The catastrophic government failure that conspired with Hurricane Katrina to devastate New Orleans two years ago will not easily be forgotten. The images were stark–families stranded on rooftops, panicked masses at the fetid Superdome, bloated bodies left adrift–and the soundbites terse, with Bush’s back-slapping “Heckuva job, Brownie” providing the best summary of his Administration’s sense of accountability to the people of New Orleans. In the media and among the American public, the outrage–at the suffering, injustice and official incompetence–was seemingly universal. So it is difficult to understand how New Orleans could have been allowed to endure what came next.

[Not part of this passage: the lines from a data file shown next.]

/-- After R108: the other four variants decode and change nothing of the block. The premise `admits` is the host's duty
about `now` (R153, R168); that `now` is remembered beside the block, in `lastNow`, is the model's choice (log 8). -/
def Obligations.RxOtherVariantsChangeNothing : Prop :=
  ∀ (s : State) (id : Ident) (p : Payload) (now : Nat), s.admits now → id.toNat / 32 = s.cfg.nodeId.toNat →
    (id.toNat % 32 = 0 →
      exec (.rx id false 1 p now) s =
        .next { s with lastNow := some now, out := ⟨.message (.halt p.b0), Events.none⟩ }) ∧
    (id.toNat % 32 = 3 →
      exec (.rx id false 1 p now) s =
        .next { s with lastNow := some now, out := ⟨.message (.setIoState p.b0), Events.none⟩ }) ∧
    (id.toNat % 32 = 4 →
      exec (.rx id false 5 p now) s =
        .next { s with
          lastNow := some now
          out := ⟨.message (.setParameter p.b0 (p.b4 ++ p.b3 ++ p.b2 ++ p.b1)), Events.none⟩ }) ∧
    (id.toNat % 32 = 5 →
      exec (.rx id false 1 p now) s =
        .next { s with lastNow := some now, out := ⟨.message (.getParameter p.b0), Events.none⟩ })

/-- R153, R168, within a session: a `now` below that of an earlier step since the last `RESET`, or below the last
Heartbeat's time, is refused by all three operations that take one, whatever the frame and whatever the value. R168 speaks
of the steps of one instance; that a `RESET` starts the order anew is the model's deduction, and the field `lastNow` that
holds the earlier `now` its choice (log 8). -/
def Obligations.DecreasingNowIsRefused : Prop :=
  ∀ (s : State) (now : Nat), (∀ w, s.cfg.timeW = some w → now < 2 ^ w) →
    (∃ n, s.lastNow = some n ∧ now < n) ∨ (∃ r, s.block.lastHb = some r ∧ now < r.time) →
      (∀ id rtr len p, exec (.rx id rtr len p now) s = .refused .timeBackwards) ∧
      (∀ value, exec (.setout value now) s = .refused .timeBackwards) ∧
      exec (.chkalive now) s = .refused .timeBackwards

/-- R109: what `RX` can answer, and when it pulses. -/
def Obligations.RxPulsesOnlyForReports : Prop :=
  ∀ (s t : State) (id : Ident) (rtr : Bool) (len : Len) (p : Payload) (now : Nat),
    exec (.rx id rtr len p now) s = .next t →
      ((∃ m, t.out.result = .message m) ∨ t.out.result = .status .dropNode ∨ t.out.result = .status .dropRtr ∨
        t.out.result = .status .unknownOpcode ∨ t.out.result = .status .lengthMismatch) ∧
      (t.out.events ≠ Events.none →
        (∃ h, t.out.result = .message (.heartbeat h)) ∨ (∃ v, t.out.result = .message (.ioState v)))

/-- R121: what one pin does in an update to `new`, and the identities of the pulses. The update is any `RX` that answers a
Heartbeat or an IoState whose `io_state` field is `new`. -/
def Obligations.OnePinOfAnUpdate : Prop :=
  ∀ (s t : State) (id : Ident) (rtr : Bool) (len : Len) (p : Payload) (now : Nat) (new : Byte) (n : Fin 8),
    exec (.rx id rtr len p now) s = .next t →
    ((∃ h, t.out.result = .message (.heartbeat h) ∧ h.ioState = new) ∨ t.out.result = .message (.ioState new)) →
      t.block.ioState = new ∧
      (new.getLsbD n = s.block.ioState.getLsbD n →
        t.out.events.names (.change n) = false ∧ t.out.events.names (.rise n) = false ∧
        t.out.events.names (.fall n) = false ∧
        t.block.cells.get (.change n) = s.block.cells.get (.change n) ∧
        t.block.cells.get (.rise n) = s.block.cells.get (.rise n) ∧
        t.block.cells.get (.fall n) = s.block.cells.get (.fall n)) ∧
      (s.block.ioState.getLsbD n = false → new.getLsbD n = true →
        t.out.events.names (.change n) = true ∧ t.out.events.names (.rise n) = true ∧
        t.out.events.names (.fall n) = false ∧ t.block.cells.get (.fall n) = s.block.cells.get (.fall n)) ∧
      (s.block.ioState.getLsbD n = true → new.getLsbD n = false →
        t.out.events.names (.change n) = true ∧ t.out.events.names (.fall n) = true ∧
        t.out.events.names (.rise n) = false ∧ t.block.cells.get (.rise n) = s.block.cells.get (.rise n)) ∧
      t.out.events.change = t.out.events.rise ||| t.out.events.fall ∧
      t.out.events.rise &&& t.out.events.fall = 0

When the Gulf Coast desperately needed a massive public works program, what it got was a stronger dose of the very same toxic neoliberal policies that laid the groundwork for the Katrina disaster. Public services were starved as critical government functions were outsourced to politically connected corporations. Because the Bush Administration refused to allow emergency funds to pay municipal workers’ salaries, 3,000 were fired. Millions in taxpayer funds went to crony firms such as the funeral company Kenyon, a division of Service Corporation International (a big Bush donor), which was hired to retrieve dead bodies at $12,500 apiece. The privatized reconstruction regime was not only grossly inefficient; it cut out rank-and-file New Orleanians who actually cared whether the effort succeeded or failed. As Nation columnist Naomi Klein points out in her new book, The Shock Doctrine: The Rise of Disaster Capitalism, “Washington could easily have made it a condition of every Katrina contract that companies hire local people at decent wages to help them put their lives together. Instead, the residents of the Gulf Coast…were expected to watch as contractors created an economic boom based on easy taxpayer money and relaxed regulations.” With little oversight, these contractors have exploited the most vulnerable. Undocumented immigrants, typically paid meager wages, make up a quarter of the reconstruction workforce. Meanwhile, much of the city is being rebuilt with the cheapest labor of all: prison labor.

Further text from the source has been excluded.